The chain was founded in 1981 by Warren Simmons, with his first restaurant in Alameda, California. It grew to 37 restaurants across California by August 1993, when it was acquired by PepsiCo subsidiary Taco Bell. It acquired the six-restaurant La Casa Real chain from VIP's in 1994. When PepsiCo exited the restaurant business in 1997, Chevys was sold to the investment group J.W. Childs Associates. In 1999, Chevys purchased Rio Bravo Cantina, a poorly-performing chain of Tex-Mex restaurants with 66 locations across the United States, from Applebee's International for $59 million.

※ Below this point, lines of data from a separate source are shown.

-- ==== Sys2Proof/Laws/PerInstr.lean ====
section
/-! SUPPORT. Facts of every instruction as syntax, one lemma per constructor. -/

namespace Sys2Proof.Laws.CanonicalWord

open Sys2Proof

/-- The word of an instruction is on the opcode table's row of its opcode: the bits under the row's mask are its match word
(30_encoding.md R52). -/
def Statement (i : Instr) : Prop := encode i &&& i.opcode.mask = i.opcode.matchWord

theorem add (a b d : RegIdx) : Statement (.add a b d) := by
  apply BitVec.eq_of_toNat_eq
  rw [encode, Instr.opcode, Opcode.mask, and_maskRR_toNat, formatRR_toNat]
  simp only [Opcode.code, Opcode.matchWord, BitVec.toNat_ofNat]
  omega

theorem nand (a b d : RegIdx) : Statement (.nand a b d) := by
  apply BitVec.eq_of_toNat_eq
  rw [encode, Instr.opcode, Opcode.mask, and_maskRR_toNat, formatRR_toNat]
  simp only [Opcode.code, Opcode.matchWord, BitVec.toNat_ofNat]
  omega

theorem lw (a b : RegIdx) (off : Int) : Statement (.lw a b off) := by
  apply BitVec.eq_of_toNat_eq
  rw [encode, Instr.opcode, Opcode.mask, and_maskRI_toNat, formatRI_toNat]
  simp only [Opcode.code, Opcode.matchWord, BitVec.toNat_ofNat]
  have := (offField off).isLt
  omega

theorem sw (a b : RegIdx) (off : Int) : Statement (.sw a b off) := by
  apply BitVec.eq_of_toNat_eq
  rw [encode, Instr.opcode, Opcode.mask, and_maskRI_toNat, formatRI_toNat]
  simp only [Opcode.code, Opcode.matchWord, BitVec.toNat_ofNat]
  have := (offField off).isLt
  omega

theorem beq (a b : RegIdx) (off : Int) : Statement (.beq a b off) := by
  apply BitVec.eq_of_toNat_eq
  rw [encode, Instr.opcode, Opcode.mask, and_maskRI_toNat, formatRI_toNat]
  simp only [Opcode.code, Opcode.matchWord, BitVec.toNat_ofNat]
  have := (offField off).isLt
  omega

theorem jalr (a b : RegIdx) : Statement (.jalr a b) := by
  apply BitVec.eq_of_toNat_eq
  rw [encode, Instr.opcode, Opcode.mask, and_maskJ_toNat, formatJ_toNat]
  simp only [Opcode.code, Opcode.matchWord, BitVec.toNat_ofNat]
  omega

theorem halt : Statement .halt := by
  show encode .halt &&& 0xFFFFFFFF#32 = 0x06000000#32
  decide

theorem noop : Statement .noop := by
  show encode .noop &&& 0xFFFFFFFF#32 = 0x07000000#32
  decide

end Sys2Proof.Laws.CanonicalWord
end

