/-- `nand 0 0 1` changes register 1. -/
theorem witness_OnlyDestinationRegistersChange :
    ∃ t, stepWith Config.default (small 0 0 0 [(0, 0x01000001)]) = .next t ∧
      t.reg 1 ≠ (small 0 0 0 [(0, 0x01000001)]).reg 1 := ⟨_, rfl, by decide⟩

/-- `sw 0 0 0` at 0 overwrites itself. -/
theorem witness_OnlyStoresChangeMemory :
    ∃ t, stepWith Config.default (small 0 0 0 [(0, 0x03000000)]) = .next t ∧
      t.mem.read 0 ≠ (small 0 0 0 [(0, 0x03000000)]).mem.read 0 := ⟨_, rfl, by decide⟩

/-- No check fails, and each of the three reasons. -/
theorem witness_FaultIsTheFirstFailingCheck :
    (small 0 0 0 []).st ≠ .faulted ∧
    (∃ t, (small 0 0 0 []).fr = none ∧ stepWith Config.default (small 0 0 0 []) = .next t) ∧
    firstFailingCheck Config.default (small 0 0 0 []) = none ∧
    (firstFailingCheck Config.default (small 65536 0 0 [])).map (fun r => r.reason) = some .pcOutOfBounds ∧
    (firstFailingCheck Config.default (small 0 0 0 [(0, 8)])).map (fun r => r.reason) = some .unknownOpcode ∧
    (firstFailingCheck Config.default (small 0 65535 0 [(0, 0x02110001)])).map (fun r => r.reason)
      = some .memoryAddressOutOfBounds := ⟨by decide, ⟨_, rfl, rfl⟩, by decide, by decide, by decide, by decide⟩

theorem witness_FaultsArePrecise :
    (∃ t, stepWith Config.default (small 0 65535 0 [(0, 0x02110001)]) = .next t ∧ t.st = .faulted) ∧
    (∃ t, stepWith Config.default (small 65536 0 0 []) = .next t ∧ t.st = .faulted) := ⟨⟨_, rfl, rfl⟩, ⟨_, rfl, rfl⟩⟩

theorem witness_UnknownOpcodeIsARejectedWord :
    ((small 65535 0 0 [(65535, 8)]).st = .running ∧
      Config.default.maxSteps ≠ some (small 65535 0 0 [(65535, 8)]).steps ∧ (small 65535 0 0 [(65535, 8)]).PcInRange ∧
      decode Config.default.reservedBits (small 65535 0 0 [(65535, 8)]).fetch = .error .unknownOpcode ∧
      Config.default.reservedBits = .fault) ∧
    (∃ t r, (small 65535 0 0 [(65535, 8)]).fr = none ∧
      stepWith Config.default (small 65535 0 0 [(65535, 8)]) = .next t ∧ t.fr = some r ∧ r.reason = .unknownOpcode) ∧
    ({ Config.default with reservedBits := .ignore } : Config).reservedBits = .ignore :=
  ⟨by decide, ⟨_, _, rfl, rfl, rfl, rfl⟩, rfl⟩

theorem witness_JalrOutOfMemoryFaultsNextStep :
    (small 1 (-5) 0 [(1, 0x05010002)]).st = .running ∧
    Executes Config.default (small 1 (-5) 0 [(1, 0x05010002)]) (.jalr 1 2) ∧
    ¬ InMemory ((small 1 (-5) 0 [(1, 0x05010002)]).reg 1).toInt := ⟨rfl, ⟨by decide, by decide⟩, by decide⟩

/-- A `noop` and a `beq 1 2 0` not taken. -/
theorem witness_RunningOffTheEndFaults :
    ((small 65535 0 0 [(65535, 0x07000000)]).st = .running ∧ (small 65535 0 0 [(65535, 0x07000000)]).pc.toInt = 65535 ∧
      Executes Config.default (small 65535 0 0 [(65535, 0x07000000)]) .noop ∧
      firstFailingCheck Config.default (small 65535 0 0 [(65535, 0x07000000)]) = none) ∧
    (Executes Config.default (small 65535 0 1 [(65535, 0x04110000)]) (.beq 1 2 0) ∧
      (small 65535 0 1 [(65535, 0x04110000)]).reg 1 ≠ (small 65535 0 1 [(65535, 0x04110000)]).reg 2) :=
  ⟨⟨rfl, by decide, ⟨by decide, by decide⟩, by decide⟩, ⟨⟨by decide, by decide⟩, by decide⟩⟩

/-- `sw 0 1 1` at 0 stores the `noop` of register 1 at 1; a load of 1 after it, and a load of 1 from a loaded image. -/
theorem witness_LoadReturnsTheMostRecentStore :
    (∃ t, Executes Config.default (small 0 0x07000000 0 [(0, 0x03080001)]) (.sw 0 1 1) ∧
      stepWith Config.default (small 0 0x07000000 0 [(0, 0x03080001)]) = .next t ∧
      InMemory (((small 0 0x07000000 0 [(0, 0x03080001)]).reg 0).toInt + 1) ∧
      RunsWithoutStoreTo Config.default (((small 0 0x07000000 0 [(0, 0x03080001)]).reg 0).toInt + 1) t t ∧
      (t.reg 0).toInt + 1 = ((small 0 0x07000000 0 [(0, 0x03080001)]).reg 0).toInt + 1 ∧ (2 : RegIdx) ≠ 0) ∧
    (∃ s, resetImage Config.default [7, 8] = .next s ∧
      RunsWithoutStoreTo Config.default ((s.reg 0).toInt + 1) s s ∧ InMemory ((s.reg 0).toInt + 1)) :=
  ⟨⟨_, ⟨by decide, by decide⟩, rfl, by decide, .refl _, rfl, by decide⟩, ⟨_, rfl, .refl _, by decide⟩⟩

theorem witness_FetchSeesTheMostRecentStore :
    ∃ t, Executes Config.default (small 0 0x07000000 0 [(0, 0x03080001)]) (.sw 0 1 1) ∧
      stepWith Config.default (small 0 0x07000000 0 [(0, 0x03080001)]) = .next t ∧
      InMemory (((small 0 0x07000000 0 [(0, 0x03080001)]).reg 0).toInt + 1) ∧
      RunsWithoutStoreTo Config.default (((small 0 0x07000000 0 [(0, 0x03080001)]).reg 0).toInt + 1) t t ∧
      t.pc.toInt = ((small 0 0x07000000 0 [(0, 0x03080001)]).reg 0).toInt + 1 ∧ t.st = .running ∧
      Config.default.maxSteps ≠ some t.steps ∧
      decode Config.default.reservedBits ((small 0 0x07000000 0 [(0, 0x03080001)]).reg 1) = .ok .noop :=
  ⟨_, ⟨by decide, by decide⟩, rfl, by decide, .refl _, by decide, rfl, by decide, by decide⟩

theorem witness_ResetSetsEveryPieceOfState :
    ∃ s, respond Config.default (.reset [5, 0, -1]) (small 9 9 9 [(9, 9)]) = .next s := ⟨_, rfl⟩

theorem witness_ResetLoadsOrRefusesTheImage :
    (([-2147483648, 2147483647] : List Int).length ≤ 65536 ∧
      ∀ v ∈ ([-2147483648, 2147483647] : List Int), -2147483648 ≤ v ∧ v ≤ 2147483647) ∧
    ¬ (([2147483648] : List Int).length ≤ 65536 ∧ ∀ v ∈ ([2147483648] : List Int), -2147483648 ≤ v ∧ v ≤ 2147483647) := by
  decide
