-- ==== Sys2Proof/Safety.lean ====
section
/-! DEFINITION. What counts as a legal state of the SC-340, in the terms the statements use: one predicate for each
block, taken from the laws of its chapter, and the words the statements share about frames and replies. -/
namespace Sys2Proof.Machine

/-! ### The port -/

/-- R199, R204: ATTN is asserted while the port is AWAKE, RESET is released and an enabled flag is set, and at no other
time. -/
def AttnLaw (s : State) : Prop :=
  s.port.attn = (!s.rst.asserted && !s.port.asleep && decide (s.port.flags &&& s.port.enables ≠ 0#8))

/-- R202, R203, R204: the wake wait runs only while the port is ASLEEP, and WAKE and ATTN are negated while RESET is
asserted. -/
def WakeLaw (s : State) : Prop :=
  (s.port.wait = true → s.port.asleep = true) ∧ (s.rst.asserted = true → s.port.wake = false ∧ s.port.attn = false)

/-! ### Orders and the allocator -/

/-- Table 6: the part's own keys with their loads and origins, and the host's. -/
def Order.keyFits (o : Order) : Prop :=
  (1 ≤ o.key ∧ o.key ≤ 240 ∧ o.origin = .host) ∨
  (o.key = 241 ∧ o.load = .readA ∧ o.origin = .button) ∨ (o.key = 242 ∧ o.load = .readB ∧ o.origin = .button) ∨
  (o.key = 243 ∧ o.load = .readA ∧ o.origin = .wake) ∨ (o.key = 244 ∧ o.load = .readB ∧ o.origin = .wake)

/-- R5, Table 8: the target has the form of its load, and each figure of it lies in its range. -/
def Order.targetFits (o : Order) : Prop :=
  match o.load, o.target with
  | .heater, .setpoint t => 50 ≤ t ∧ t ≤ 300
  | .fridge, .setpoint t => -200 ≤ t ∧ t ≤ 100
  | .heater, .light _ _ => False
  | .fridge, .light _ _ => False
  | _, .light level fade => level ≤ 1000 ∧ fade ≤ 1800
  | _, .setpoint _ => False

/-- R6, R14: a start ANCHORED to a slot names an open one, with an offset in its range. -/
def Order.anchorFits (s : State) (o : Order) : Prop :=
  match o.start with
  | .anchored i _ offset => (s.account i).isSome = true ∧ -720 ≤ offset ∧ offset ≤ 720
  | _ => True

/-- R1, R2, R5, R6, R14, R17: the order table is in ascending key order without a key twice, holds at most 24 orders, each
with a key, a load, a target and an anchor that fit, none ANCHORED to an empty slot, and is empty in UNINIT and SELFTEST;
and so do the target figures of the wake orders held through a reset (R81, R101). -/
def OrderLaw (s : State) : Prop :=
  s.orders.Pairwise (fun a b => a.key < b.key) ∧ s.orders.length ≤ 24 ∧
  (∀ o ∈ s.orders, o.keyFits ∧ o.targetFits ∧ o.anchorFits s) ∧
  (∀ w ∈ s.rst.heldWakes, w.level ≤ 1000 ∧ w.fade ≤ 1800) ∧
  (s.port.mode = .uninit ∨ s.port.mode = .selfTest → s.orders = [])

/-- R35: for each load at most one order is ACTIVE, and none while its load is in LOCKOUT or in FAULT. -/
def ActiveLaw (s : State) : Prop :=
  (∀ a ∈ s.orders, ∀ b ∈ s.orders, a.state = .active → b.state = .active → a.load = b.load → a.key = b.key) ∧
  (s.heater.state = .lockout → ∀ o ∈ s.orders, o.load = .heater → o.state ≠ .active) ∧
  (s.fridge.state = .fault → ∀ o ∈ s.orders, o.load = .fridge → o.state ≠ .active)

/-- The load block of a load holds this presentation. -/
def State.presented (s : State) : Load → Option Presented
  | .heater => s.heater.presented
  | .fridge => s.fridge.presented
  | .readA => s.lights.readA.presented
  | .readB => s.lights.readB.presented
  | .cabLight => s.lights.cabLight.presented
  | .nightLight => s.lights.nightLight.presented

/-- R12: each load block holds the key, target and class of the order ACTIVE for its load, or nothing. -/
def PresentationLaw (s : State) : Prop := ∀ load : Load, s.presented load = presentedFor load s.orders

/-- R45: the sum of the forecasts of the ESSENTIAL orders that are ACTIVE. -/
def essentialShare (os : List Order) : Nat :=
  ((os.filter (fun o => decide (o.state = .active) && decide (o.cls = .essential))).map Order.forecast).sum

/-- R45: outside WORKSHOP the committed charge exceeds neither the ESSENTIAL share of it nor the usable charge recorded
with it plus the keep margin, whichever is the greater. -/
def CommittedLaw (s : State) : Prop :=
  s.port.mode ≠ .workshop → s.alloc.committed ≤ max (essentialShare s.orders) (s.alloc.usable + s.alloc.keepMargin)
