-- ==== Sys2Proof/Certificates/Slice0/Obligations.lean ====
section
/-! DEFINITION. The statements for the provers: what each command does, in the terms of the rules, and what every step
keeps. The words they share about frames, replies, passes and the moves of each block stand in Safety.lean. -/
open Sys2Proof Sys2Proof.Machine

/-! ### The queue and the frame -/

/-- Section 4 of 00_scope.md ("Each event is taken whole"), and the form of this block's step: the command at the
front of the queue runs on everything but the queue, and with no command waiting the block idles. The queue, and the
idling, are the model's choices (log entry 1). -/
def Obligations.StepTakesFrontCommand : Prop :=
  (∀ (c : Instr) (rest : List Instr) (s : State),
    step { s with pending := c :: rest } = exec c { s with pending := rest }) ∧
  (∀ s : State, s.pending = [] → step s = .next s)

/-- R193 and the table: every command answers a next state, in every state. R192 and Table 39: a frame whose bytes
spell a request does what that request does, and the request's code is the frame's first byte (log entry 5). No
command touches the queue, so that a step takes the front command out of it and leaves the rest in order. -/
def Obligations.CommandsRunAndKeepTheQueue : Prop :=
  ((∀ (c : Instr) (s : State), ∃ t, exec c s = .next t) ∧
   (∀ (bytes : List Byte) (i : Instr), frameRequest bytes = some i →
     i.code = bytes.head? ∧ ∀ s : State, exec (.unknownRequest (.frame bytes)) s = exec i s)) ∧
  ((∀ (c : Instr) (s t : State), exec c s = .next t → t.pending = s.pending) ∧
   (∀ s t : State, step s = .next t → t.pending = s.pending.tail))

/-- R192 check 1 and R204: while RESET is asserted a request changes nothing, and in SELFTEST it answers BUSY and
changes nothing but its frame's part of the port. R191, R193: out of reset every request that is taken leaves its
reply pending, and one that answers neither DONE nor DONE_CLAMPED changes nothing but its frame's part of the port.
While RESET is asserted nothing changes but by a second, a minute expiry, the events of the rest accounts' counters,
a charge pulse, a pin, a timer's period, the ends of a WAKE pulse and of its spacing, the end of the reset and a
cold start. That repeated or other events have no effect while RESET is asserted is the model's reading of the
chapters' reset sections, and so is the empty body of a refusal (log entries 3, 8, 14 and 27). -/
def Obligations.RequestsActOnlyInService : Prop :=
  (∀ (c : Instr) (s : State), c.isRequest = true →
     (s.rst.asserted = true → exec c s = .next s) ∧
     (s.rst.asserted = false → s.port.mode = .selfTest →
       ∃ t, exec c s = .next t ∧ t.answers (refusal .busy) ∧ s.frameOnly t)) ∧
  (∀ (c : Instr) (s t : State), c.isRequest = true → s.rst.asserted = false → exec c s = .next t →
     ∃ r, t.answers r ∧ (r.outcome ≠ .done → r.outcome ≠ .doneClamped → s.frameOnly t)) ∧
  (∀ (c : Instr) (s t : State), s.rst.asserted = true → exec c s = .next t →
     t = s ∨ (∃ whole, c = .timebaseSecond whole) ∨ c = .minuteExpiry ∨ (∃ i, c = .restDone i) ∨
       (∃ i, c = .breakComplete i) ∨ c = .qchgPulse ∨ c = .qdisPulse ∨ (∃ i level, c = .pinChange i level) ∨
       (∃ i, c = .endOfPeriod i) ∨ c = .wakePulseEnd ∨ c = .wakeSpacingExpiry ∨ c = .coldStart ∨ c = .resetEnd)
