@[simp] theorem State.fixedCycleOffEnd_keeps (s : State) :
    s.fixedCycleOffEnd.clock = s.clock ∧ s.fixedCycleOffEnd.orders = s.orders ∧ s.fixedCycleOffEnd.alloc = s.alloc ∧
    s.fixedCycleOffEnd.charge = s.charge ∧ s.fixedCycleOffEnd.accounts = s.accounts ∧
    s.fixedCycleOffEnd.transport = s.transport ∧ s.fixedCycleOffEnd.quiet = s.quiet ∧
    s.fixedCycleOffEnd.warn = s.warn ∧ s.fixedCycleOffEnd.sense = s.sense ∧ s.fixedCycleOffEnd.heater = s.heater ∧
    s.fixedCycleOffEnd.lights = s.lights ∧ s.fixedCycleOffEnd.rst = s.rst ∧ s.fixedCycleOffEnd.pending = s.pending ∧
    s.fixedCycleOffEnd.port.mode = s.port.mode ∧ s.fixedCycleOffEnd.port.asleep = s.port.asleep ∧
    s.fixedCycleOffEnd.port.reply = s.port.reply ∧ s.fixedCycleOffEnd.port.miso = s.port.miso ∧
    s.fixedCycleOffEnd.port.inFrame = s.port.inFrame ∧
    s.fixedCycleOffEnd.port.asleepAtStart = s.port.asleepAtStart ∧
    s.fixedCycleOffEnd.port.enables = s.port.enables ∧ s.fixedCycleOffEnd.port.mask = s.port.mask ∧
    s.fixedCycleOffEnd.port.unanswered = s.port.unanswered ∧ s.fixedCycleOffEnd.port.selfTest = s.port.selfTest ∧
    s.fixedCycleOffEnd.port.cause = s.port.cause ∧ s.fixedCycleOffEnd.port.initMode = s.port.initMode ∧
    s.fixedCycleOffEnd.fridge.minOff = s.fridge.minOff ∧ s.fixedCycleOffEnd.fridge.presented = s.fridge.presented ∧
    s.fixedCycleOffEnd.fridge.stalls = s.fridge.stalls ∧ s.fixedCycleOffEnd.fridge.call = s.fridge.call ∧
    s.fixedCycleOffEnd.timers.t0 = s.timers.t0 ∧ s.fixedCycleOffEnd.timers.t1 = s.timers.t1 ∧
    s.fixedCycleOffEnd.timers.t2 = s.timers.t2 ∧ s.fixedCycleOffEnd.timers.t3 = s.timers.t3 ∧
    s.fixedCycleOffEnd.timers.t4 = s.timers.t4 ∧ s.fixedCycleOffEnd.timers.t5 = s.timers.t5 ∧
    s.fixedCycleOffEnd.timers.t7 = s.timers.t7 := by
  simp only [State.fixedCycleOffEnd]
  repeat' split
  all_goals simp

@[simp] theorem State.runClearsStalls_keeps (s : State) :
    s.runClearsStalls.clock = s.clock ∧ s.runClearsStalls.orders = s.orders ∧ s.runClearsStalls.alloc = s.alloc ∧
    s.runClearsStalls.charge = s.charge ∧ s.runClearsStalls.accounts = s.accounts ∧
    s.runClearsStalls.transport = s.transport ∧ s.runClearsStalls.quiet = s.quiet ∧
    s.runClearsStalls.warn = s.warn ∧ s.runClearsStalls.sense = s.sense ∧ s.runClearsStalls.timers = s.timers ∧
    s.runClearsStalls.heater = s.heater ∧ s.runClearsStalls.lights = s.lights ∧ s.runClearsStalls.port = s.port ∧
    s.runClearsStalls.rst = s.rst ∧ s.runClearsStalls.pending = s.pending ∧
    s.runClearsStalls.fridge.minOff = s.fridge.minOff ∧ s.runClearsStalls.fridge.presented = s.fridge.presented := by
  simp only [State.runClearsStalls]
  repeat' split
  all_goals simp
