@[simp] theorem State.workQuiet_keeps (s : State) :
    s.workQuiet.clock = s.clock ∧ s.workQuiet.orders = s.orders ∧ s.workQuiet.alloc = s.alloc ∧
    s.workQuiet.charge = s.charge ∧ s.workQuiet.accounts = s.accounts ∧ s.workQuiet.transport = s.transport ∧
    s.workQuiet.warn = s.warn ∧ s.workQuiet.sense = s.sense ∧ s.workQuiet.pending = s.pending ∧
    s.workQuiet.port.mode = s.port.mode ∧ s.workQuiet.port.asleep = s.port.asleep ∧
    s.workQuiet.port.reply = s.port.reply ∧ s.workQuiet.port.miso = s.port.miso ∧
    s.workQuiet.port.inFrame = s.port.inFrame ∧ s.workQuiet.port.asleepAtStart = s.port.asleepAtStart ∧
    s.workQuiet.port.enables = s.port.enables ∧ s.workQuiet.port.mask = s.port.mask ∧
    s.workQuiet.port.unanswered = s.port.unanswered ∧ s.workQuiet.port.selfTest = s.port.selfTest ∧
    s.workQuiet.port.cause = s.port.cause ∧ s.workQuiet.port.initMode = s.port.initMode ∧
    s.workQuiet.rst.asserted = s.rst.asserted ∧ s.workQuiet.lights.quietCap = s.lights.quietCap ∧
    s.workQuiet.heater.params = s.heater.params ∧ s.workQuiet.heater.failed = s.heater.failed ∧
    s.workQuiet.heater.presented = s.heater.presented ∧ s.workQuiet.fridge.minOff = s.fridge.minOff ∧
    s.workQuiet.fridge.presented = s.fridge.presented ∧ s.workQuiet.fridge.stalls = s.fridge.stalls ∧
    s.workQuiet.fridge.call = s.fridge.call ∧ s.workQuiet.rst.heldWarnings = s.rst.heldWarnings ∧
    s.workQuiet.rst.heldWakes = s.rst.heldWakes ∧ s.workQuiet.rst.heaterMoved = s.rst.heaterMoved ∧
    s.workQuiet.rst.fridgeMoved = s.rst.fridgeMoved ∧ s.workQuiet.timers.t7 = s.timers.t7 := by
  simp only [State.workQuiet]
  repeat' split
  all_goals simp

@[simp] theorem State.accountGo_keeps (s : State) (i : Slot) (st : AccountState) :
    (s.accountGo i st).clock = s.clock ∧ (s.accountGo i st).orders = s.orders ∧ (s.accountGo i st).alloc = s.alloc ∧
    (s.accountGo i st).charge = s.charge ∧ (s.accountGo i st).transport = s.transport ∧
    (s.accountGo i st).quiet = s.quiet ∧ (s.accountGo i st).warn = s.warn ∧ (s.accountGo i st).sense = s.sense ∧
    (s.accountGo i st).timers = s.timers ∧ (s.accountGo i st).heater = s.heater ∧
    (s.accountGo i st).fridge = s.fridge ∧ (s.accountGo i st).lights = s.lights ∧
    (s.accountGo i st).pending = s.pending ∧ (s.accountGo i st).port.mode = s.port.mode ∧
    (s.accountGo i st).port.asleep = s.port.asleep ∧ (s.accountGo i st).port.reply = s.port.reply ∧
    (s.accountGo i st).port.miso = s.port.miso ∧ (s.accountGo i st).port.inFrame = s.port.inFrame ∧
    (s.accountGo i st).port.asleepAtStart = s.port.asleepAtStart ∧
    (s.accountGo i st).port.enables = s.port.enables ∧ (s.accountGo i st).port.mask = s.port.mask ∧
    (s.accountGo i st).port.unanswered = s.port.unanswered ∧ (s.accountGo i st).port.selfTest = s.port.selfTest ∧
    (s.accountGo i st).port.cause = s.port.cause ∧ (s.accountGo i st).port.initMode = s.port.initMode ∧
    (s.accountGo i st).rst.asserted = s.rst.asserted ∧ (s.accountGo i st).rst.heldWarnings = s.rst.heldWarnings ∧
    (s.accountGo i st).rst.heldWakes = s.rst.heldWakes ∧ (s.accountGo i st).rst.heaterMoved = s.rst.heaterMoved ∧
    (s.accountGo i st).rst.fridgeMoved = s.rst.fridgeMoved := by
  simp [State.accountGo]

@[simp] theorem State.declareRest_keeps (s : State) (i : Slot) :
    (s.declareRest i).clock = s.clock ∧ (s.declareRest i).alloc = s.alloc ∧ (s.declareRest i).charge = s.charge ∧
    (s.declareRest i).transport = s.transport ∧ (s.declareRest i).sense = s.sense ∧
    (s.declareRest i).pending = s.pending ∧ (s.declareRest i).port.mode = s.port.mode ∧
    (s.declareRest i).port.asleep = s.port.asleep ∧ (s.declareRest i).port.reply = s.port.reply ∧
    (s.declareRest i).port.miso = s.port.miso ∧ (s.declareRest i).port.inFrame = s.port.inFrame ∧
    (s.declareRest i).port.asleepAtStart = s.port.asleepAtStart ∧ (s.declareRest i).port.enables = s.port.enables ∧
    (s.declareRest i).port.mask = s.port.mask ∧ (s.declareRest i).port.unanswered = s.port.unanswered ∧
    (s.declareRest i).port.selfTest = s.port.selfTest ∧ (s.declareRest i).port.cause = s.port.cause ∧
    (s.declareRest i).port.initMode = s.port.initMode ∧ (s.declareRest i).lights.quietCap = s.lights.quietCap ∧
    (s.declareRest i).rst.asserted = s.rst.asserted ∧ (s.declareRest i).heater.params = s.heater.params ∧
    (s.declareRest i).heater.failed = s.heater.failed ∧ (s.declareRest i).heater.presented = s.heater.presented ∧
    (s.declareRest i).fridge.minOff = s.fridge.minOff ∧ (s.declareRest i).fridge.presented = s.fridge.presented ∧
    (s.declareRest i).fridge.stalls = s.fridge.stalls ∧ (s.declareRest i).fridge.call = s.fridge.call ∧
    (s.declareRest i).rst.heaterMoved = s.rst.heaterMoved ∧
        (s.declareRest i).rst.fridgeMoved = s.rst.fridgeMoved := by
  simp only [State.declareRest]
  repeat' split
  all_goals simp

Business was poor at the Rio Bravo locations, and in 2003 Chevys' executives filed for Chapter 11 bankruptcy protection. For the next year and a half, Chevys operated as debtor in possession under Chapter Eleven. In January 2005, Chevys and Fuzio Universal Pasta were acquired by Real Mex Restaurants, Inc., the Long Beach, California-based parent company of El Torito Restaurants and Acapulco Mexican Restaurants. The acquisitions gave Real Mex Restaurants claim as the largest operator of full-service Mexican restaurants in the United States. Real Mex subsequently passed through bankruptcy in 2011–2012, and was acquired by Xperience Restaurant Group in 2018.

14 more underperforming Chevys Fresh Mex restaurants, mostly in northern California, were closed on December 26, 2016. Among these were the Redding, Chico, South Lake Tahoe, Modesto, and Fresno locations in California.

In 2021, Xperience Restaurant Group began the expansion of the Chevys Fresh Mex restaurants with a new location in Orlando, FL near the Mall at Millenia.

==Restaurants==

As of 2026, are currently 7 Chevy's restaurants in California, all clustered around the San Francisco Bay Area, and 9 restaurants around the rest of the US. Many of these locations are owned by the company; however, some are franchisee-owned: a handful of restaurants in California, and the single Orlando, Florida location remained after the October 2018 bankruptcy and asset sale.